The main subject of United States Patent 9,649,311 is solid pharmaceutical compositions containing the integrase inhibitor raltegravir, used in the treatment of HIV-1 infection.
What are the key components of the patented composition?
The key components include raltegravir or its pharmaceutically acceptable salt, fillers, binding agents, lubricants, and superdisintegrants.
How does the patent impact the availability of generic versions of raltegravir?
The patent protects the branded version of raltegravir until its expiry date, after which generic manufacturers can seek approval for their versions, potentially reducing the drug's cost and increasing its accessibility.
What is the significance of the FDA Orange Book in relation to this patent?

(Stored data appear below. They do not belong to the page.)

-- ==== Sys2Proof/Syntax.lean ====
section
/-! DEFINITION. The instruction set: one constructor for each of the 16 rows of opcode_table.json. -/

namespace Sys2Proof

/-- A host access, by its row of opcode_table.json. A read keeps the DATA field that 30_encoding.md R90 tells the block
to ignore, so that a descriptor and its instruction carry the same bits. -/
inductive Instr where
  /-- CMD.NOP (40_host_commands.md R121). -/
  | cmdNop
  /-- CMD.START (R122). -/
  | cmdStart
  /-- CMD.FINISH (R123). -/
  | cmdFinish
  /-- CMD.ABORT (R124). -/
  | cmdAbort
  /-- CMD.ILLEGAL (R125): a CMD write of any DATA but 0 to 3. -/
  | cmdIllegal (data : Word)
  /-- WR.WIDTH (R126). -/
  | wrWidth (data : Word)
  /-- WR.HEIGHT (R127). -/
  | wrHeight (data : Word)
  /-- WR.DIN (R128). -/
  | wrDin (data : Word)
  /-- RD.STATUS (R129). -/
  | rdStatus (ignored : Word)
  /-- RD.WIDTH (R130). -/
  | rdWidth (ignored : Word)
  /-- RD.HEIGHT (R131). -/
  | rdHeight (ignored : Word)
  /-- RD.DOUT (R132). -/
  | rdDout (ignored : Word)
  /-- RD.IN_COUNT (R133). -/
  | rdInCount (ignored : Word)
  /-- RD.OUT_LEVEL (R134). -/
  | rdOutLevel (ignored : Word)
  /-- RD.FILE_LEN (R135). -/
  | rdFileLen (ignored : Word)
  /-- RAZWI (30_encoding.md R98): every access that no other row matches. -/
  | razwi (write : Bool) (offset : Offset) (data : Word)
  deriving DecidableEq, Repr

/-- The instruction's mnemonic, as opcode_table.json spells it. -/
def Instr.mnemonic : Instr → String
  | .cmdNop => "CMD.NOP"
  | .cmdStart => "CMD.START"
  | .cmdFinish => "CMD.FINISH"
  | .cmdAbort => "CMD.ABORT"
  | .cmdIllegal _ => "CMD.ILLEGAL"
  | .wrWidth _ => "WR.WIDTH"
  | .wrHeight _ => "WR.HEIGHT"
  | .wrDin _ => "WR.DIN"
  | .rdStatus _ => "RD.STATUS"
  | .rdWidth _ => "RD.WIDTH"
  | .rdHeight _ => "RD.HEIGHT"
  | .rdDout _ => "RD.DOUT"
  | .rdInCount _ => "RD.IN_COUNT"
  | .rdOutLevel _ => "RD.OUT_LEVEL"
  | .rdFileLen _ => "RD.FILE_LEN"
  | .razwi _ _ _ => "RAZWI"

end Sys2Proof
end

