-- ==== Sys2Proof/Machine/Step.lean ====
section
/-! DEFINITION. One step: the host's oldest pending event is performed whole (20_memory.md R69). -/

namespace Sys2Proof.Machine

/-- One step. An access is decoded and run; reset is applied; a transfer of another width has no meaning
(20_memory.md R67). With no event pending nothing happens: the block has no step of its own (00_scope.md R10) and keeps
all its state between accesses (60_exceptions.md R317; log entry 2). -/
def step (s : State) : Host.Outcome State Fault Refusal :=
  match s.pending with
  | [] => .next s
  | .access d :: rest => exec (decode d) { s with pending := rest }
  | .reset :: rest => .next { s with pending := rest }.applyReset
  | .otherWidth bits :: _ => .refused (.accessWidth bits)

/-- The event of a number of opcode_table.json: the descriptor it is, or, for a number with a bit above bit 40, a
transfer that is no access. -/
def eventOfWord (nbits w : Nat) : HostEvent :=
  if w % 2 ^ nbits < 2 ^ 41 then .access (BitVec.ofNat 41 (w % 2 ^ nbits)) else .otherWidth nbits

/-- The state whose very next step performs the access of one row of opcode_table.json: it becomes the host's oldest
pending event (log entry 1). -/
def State.withFetchWord (s : State) (nbits w : Nat) : State :=
  { s with pending := eventOfWord nbits w :: s.pending }

end Sys2Proof.Machine
end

The FDA Orange Book tracks the expiration dates of patents related to approved drugs, including raltegravir, which helps manage the transition from branded to generic versions.
How does international patent protection affect the global availability of raltegravir?
International patent protection ensures that the invention is protected globally, but it also means that generic versions cannot be introduced in those countries until the patent expires, affecting the drug's global accessibility and cost.